A Result based Portable Framework for Spoken Language Understanding
This work addresses portability issues in multi-turn SLU for task-oriented dialogue systems, though it appears incremental as it builds on existing single-turn models.
The paper tackles the problem of low portability and compatibility of existing multi-turn spoken language understanding (SLU) methods by proposing a novel Result-based Portable Framework (RPFSLU), which enhances all baseline SLU models on the KVRET dataset for multi-turn tasks.
Spoken language understanding (SLU), which is a core component of the task-oriented dialogue system, has made substantial progress in the research of single-turn dialogue.
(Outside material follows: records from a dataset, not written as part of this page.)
/-! `modBundle` -/

@[simp] theorem State.modBundle_pins (p : Fin 12) (f : Bundle → Bundle) (s : State) : (s.modBundle p f).pins = s.pins := rfl
@[simp] theorem State.modBundle_pool (p : Fin 12) (f : Bundle → Bundle) (s : State) : (s.modBundle p f).pool = s.pool := rfl
@[simp] theorem State.modBundle_secs (p : Fin 12) (f : Bundle → Bundle) (s : State) : (s.modBundle p f).secs = s.secs := rfl
@[simp] theorem State.modBundle_cuts (p : Fin 12) (f : Bundle → Bundle) (s : State) : (s.modBundle p f).cuts = s.cuts := rfl
@[simp] theorem State.modBundle_gauge (p : Fin 12) (f : Bundle → Bundle) (s : State) : (s.modBundle p f).gauge = s.gauge := rfl
@[simp] theorem State.modBundle_scan (p : Fin 12) (f : Bundle → Bundle) (s : State) : (s.modBundle p f).scan = s.scan := rfl
@[simp] theorem State.modBundle_solver (p : Fin 12) (f : Bundle → Bundle) (s : State) : (s.modBundle p f).solver = s.solver := rfl
@[simp] theorem State.modBundle_check (p : Fin 12) (f : Bundle → Bundle) (s : State) : (s.modBundle p f).check = s.check := rfl
@[simp] theorem State.modBundle_out (p : Fin 12) (f : Bundle → Bundle) (s : State) : (s.modBundle p f).out = s.out := rfl
@[simp] theorem State.modBundle_clears (p : Fin 12) (f : Bundle → Bundle) (s : State) : (s.modBundle p f).clears = s.clears := rfl
@[simp] theorem State.modBundle_labels (p : Fin 12) (f : Bundle → Bundle) (s : State) : (s.modBundle p f).labels = s.labels := rfl
@[simp] theorem State.modBundle_run (p : Fin 12) (f : Bundle → Bundle) (s : State) : (s.modBundle p f).run = s.run := rfl
@[simp] theorem State.modBundle_reports (p : Fin 12) (f : Bundle → Bundle) (s : State) : (s.modBundle p f).reports = s.reports := rfl
@[simp] theorem State.modBundle_host (p : Fin 12) (f : Bundle → Bundle) (s : State) : (s.modBundle p f).host = s.host := rfl
@[simp] theorem State.modBundle_clock (p : Fin 12) (f : Bundle → Bundle) (s : State) : (s.modBundle p f).clock = s.clock := rfl
@[simp] theorem State.modBundle_choice (p : Fin 12) (f : Bundle → Bundle) (s : State) : (s.modBundle p f).choice = s.choice := rfl
@[simp] theorem State.modBundle_pending (p : Fin 12) (f : Bundle → Bundle) (s : State) : (s.modBundle p f).pending = s.pending := rfl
However, the performance in multi-turn dialogue is still not satisfactory in the sense that the existing multi-turn SLU methods have low portability and compatibility for other single-turn SLU models. Further, existing multi-turn SLU methods do not exploit the historical predicted results when predicting the current utterance, which wastes helpful information. To gap those shortcomings, in this paper, we propose a novel Result-based Portable Framework for SLU (RPFSLU). RPFSLU allows most existing single-turn SLU models to obtain the contextual information from multi-turn dialogues and takes full advantage of predicted results in the dialogue history during the current prediction. Experimental results on the public dataset KVRET have shown that all SLU models in baselines acquire enhancement by RPFSLU on multi-turn SLU tasks.